When finished, you have the following directory tree:

config
default/
  profiles/
  service-settings/

After that, move these files to your Halyard home directory and deploy Armory Enterprise with the hal deploy apply command.

Finally, delete Operator and its CRDs from the Kubernetes cluster.

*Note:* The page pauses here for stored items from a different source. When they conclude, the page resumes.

theorem unchanged_withKey (s : State) (key : Vector Bool 16) : UnchangedBut [.key] s { s with key := key } :=
  ((unchanged_withKeyRedrawReply s key s.redraw s.reply).erase (q := .redraw) rfl).erase (q := .reply) rfl

theorem unchanged_withRedraw (s : State) (b : Bool) : UnchangedBut [.redraw] s { s with redraw := b } :=
  ((unchanged_withKeyRedrawReply s s.key b s.reply).erase (q := .key) fun _ => rfl).erase (q := .reply) rfl

theorem unchanged_withReply (s : State) (r : Reply) : UnchangedBut [.reply] s { s with reply := r } :=
  ((unchanged_withKeyRedrawReply s s.key s.redraw r).erase (q := .key) fun _ => rfl).erase (q := .redraw) rfl

/-- Once a RESET has completed, a step runs the command that comes next. -/
theorem step_of_nextCommand (hdone : s.resetDone = true) (hcmd : s.nextCommand = c) :
    step s = runCommand c s.takeCommand :=
  hcmd ▸ step_of_resetDone hdone

/-! ## TICK (60_exceptions.md R120) -/

/-- Counting down is subtraction on numbers, which stops at 0. -/
theorem toNat_countDown (b : Byte) : (countDown b).toNat = b.toNat - 1 := by
  unfold countDown
  split
  · next h => rw [h]; rfl
  · next h => bv_omega

/-- Settles O30: the two timers are written, one after the other, once the outputs are cleared. -/
theorem tickCountsTimersDown : Obligations.TickCountsTimersDown := fun s hdone hcmd =>
  ⟨_, step_of_nextCommand hdone hcmd, toNat_countDown s.dt, toNat_countDown s.st, rfl, rfl,
    (((unchanged_takeCommand_beginCommand s).trans (unchanged_setDt _ (countDown s.dt))).trans
      (unchanged_setSt _ (countDown s.st))).mono (by decide)⟩

/-! ## SET_KEY (60_exceptions.md R123) -/

/-- A key flag after SET_KEY: the one named is set, the others are as they were. -/
theorem keyDown_setKeyCommand (k j : RegIdx) (p : Bool) (s : State) :
    (setKeyCommand k p s).keyDown j = if j = k then p else s.keyDown j := by
  simp only [State.keyDown, setKeyCommand, Vector.getElem_set, Fin.ext_iff, eq_comm]

/-- Settles O31, from the flags after SET_KEY and the frame of a write to KEY. -/
theorem setKeyWritesOneFlag : Obligations.SetKeyWritesOneFlag := fun s k p hdone hcmd =>
  ⟨_, step_of_nextCommand hdone hcmd, (keyDown_setKeyCommand k k p _).trans (if_pos rfl),
    fun j hj => (keyDown_setKeyCommand k j p _).trans (if_neg hj), rfl, rfl,
    ((unchanged_takeCommand_beginCommand s).trans (unchanged_withKey _ _)).mono (by decide)⟩

/-! ## The accessors (60_exceptions.md R121, R124, R125) -/

/-- A command that clears the outputs and returns a value changes nothing. -/
theorem step_of_reader {r : Reply} (hdone : s.resetDone = true) (hcmd : s.nextCommand = c)
    (hrun : runCommand c s.takeCommand = .next { s.takeCommand.beginCommand with reply := r }) :
    ∃ t, step s = .next t ∧ t.reply = r ∧ t.pending = s.pending.tail ∧ UnchangedBut (.pending :: outputs) s t :=
  ⟨_, (step_of_nextCommand hdone hcmd).trans hrun, rfl, rfl,
    ((unchanged_takeCommand_beginCommand s).trans (unchanged_withReply _ r)).mono (by decide)⟩

theorem tone_eq_decide (s : State) : s.tone = decide (s.st ≠ 0) :=
  Bool.eq_iff_iff.2 ((tone_eq_true_iff s).trans decide_eq_true_iff.symm)

/-- Settles O32: both are readers, the one of TONE and the other of FB. -/
theorem readersOfToneAndFramebuffer : Obligations.ReadersOfToneAndFramebuffer := fun s hdone =>
  ⟨fun hcmd => step_of_reader hdone hcmd (tone_eq_decide s ▸ rfl), fun hcmd => step_of_reader hdone hcmd rfl⟩

/-- Settles O33: READ_REDRAW is a reader, and CLEAR_REDRAW a write to REDRAW. -/
theorem redrawFlagAccessors : Obligations.RedrawFlagAccessors := fun s hdone =>
  ⟨fun hcmd => step_of_reader hdone hcmd rfl, fun hcmd =>
    ⟨_, step_of_nextCommand hdone hcmd, rfl, rfl,
      ((unchanged_takeCommand_beginCommand s).trans (unchanged_withRedraw _ false)).mono (by decide)⟩⟩

end Sys2Proof.Machine
end

section
/-!
SUPPORT. The reset and load file's statements (70_reset_and_hazards.md R129 to R134): what RESET sets, the run of a machine with
no program, what LOAD writes, and the refusals before the first RESET.
-/
namespace Sys2Proof.Machine

variable {s t : State} {bytes : List Byte} {a k : Nat}

/-! ## Memory right after RESET (20_memory.md R38) -/

theorem length_FONT : FONT.length = 80 := rfl

/-- Below 0x050 memory is reset to the font. -/
theorem some_resetByte_of_lt (h : a < 80) : some (resetByte a) = FONT[a]? := by
  have hlt : a < FONT.length := h
  rw [resetByte, List.getD_eq_getElem _ _ hlt, List.getElem?_eq_getElem hlt]

/-- From 0x050 upward memory is reset to zero. -/
theorem resetByte_of_le (h : 80 ≤ a) : resetByte a = 0 :=
  List.getD_eq_default _ _ h

/-- A memory that lists nothing reads as its reset contents. -/
theorem memRead_of_mem_nil (hmem : s.mem = []) (ha : a < 4096) : s.memRead a = resetByte a := by
  rw [memRead_of_lt ha, hmem, Memory.get]

/-! ## RESET (70_reset_and_hazards.md R129) -/

/-- Settles O19: nothing is listed in memory, and no wait, no change and no error is there to speak of. -/
theorem resetMeetsInvariant : Obligations.ResetMeetsInvariant where
  mem := ⟨.nil, nofun⟩
  waiting := nofun
  changed := nofun
  err := errJustified_of_none rfl

theorem resetCommand_mem (s : State) : (resetCommand s).mem = [] := rfl

theorem resetCommand_reg (s : State) (k : RegIdx) : (resetCommand s).reg k = 0 := Vector.getElem_replicate _

theorem resetCommand_stack (s : State) (k : Fin 16) : (resetCommand s).stack[k.val] = 0 := Vector.getElem_replicate _

theorem resetCommand_keyDown (s : State) (k : RegIdx) : (resetCommand s).keyDown k = false := Vector.getElem_replicate _

/-- Settles O27: every element is the one of `State.reset`, the arrays read one by one. -/
theorem resetSetsEveryElement : Obligations.ResetSetsEveryElement := by
  intro s hcmd
  refine ⟨_, step_of_reset hcmd, resetCommand_reg _, rfl, rfl, resetCommand_stack _, rfl, rfl, rfl, fun a ha => ?_,
    fun a ha hfont => ?_, pixel_clear, rfl, resetCommand_keyDown _, rfl, rfl, rfl, rfl, rfl⟩
  · rw [memRead_of_mem_nil (resetCommand_mem _) (ha.trans (by decide)), some_resetByte_of_lt ha]
  · rw [memRead_of_mem_nil (resetCommand_mem _) ha, resetByte_of_le hfont]

/-! ## Before the first RESET (70_reset_and_hazards.md R134) -/

theorem step_of_not_resetDone (hdone : s.resetDone = false) (hcmd : s.nextCommand ≠ .reset) :
    step s = .refused .beforeReset := by
  rw [step_eq, hdone, beq_false_of_ne hcmd]; rfl

/-- Settles O11: RESET is performed from every state, and no other command before a RESET. -/
theorem onlyResetBeforeReset : Obligations.OnlyResetBeforeReset := fun _ hdone =>
  ⟨step_of_not_resetDone hdone, fun hcmd => ⟨_, step_of_reset hcmd, rfl⟩⟩

/-! ## A machine with no program (70_reset_and_hazards.md R130) -/

/-- A run goes on from the state its first step leaves. -/
theorem run_succ_of_next {M : Host.Core} {s t : M.State} (h : M.step s = .next t) (n : Nat) :
    M.run (n + 1) s = M.run n t := by
  rw [Host.Core.run, h]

kubectl delete -n <namespace> -f deploy/operator/<installation type>
kubectl delete -f deploy/crds/

Remove Operator ownership of Armory Enterprise resources

Run the following script to remove ownership of Armory resources, where NAMESPACE is the namespace where Armory Enterprise is installed:

#! /usr/bin/env bash
NAMESPACE=
for rtype in deployment service
do
    for r in $(kubectl -n $NAMESPACE get $rtype --selector=app=spin -o jsonpath='{.items[*].metadata.name}')
    do
        kubectl -n $NAMESPACE patch $rtype $r --type json -p='[{"op": "remove", "path": "/metadata/ownerReferences"}]'
    done
done

After the script completes, delete the Operator and its CRDs from the Kubernetes cluster:

kubectl delete -n <namespace> -f deploy/operator/<installation type>
kubectl delete -f deploy/crds/

Help resources


Last modified August 11, 2021: (e1d08ea)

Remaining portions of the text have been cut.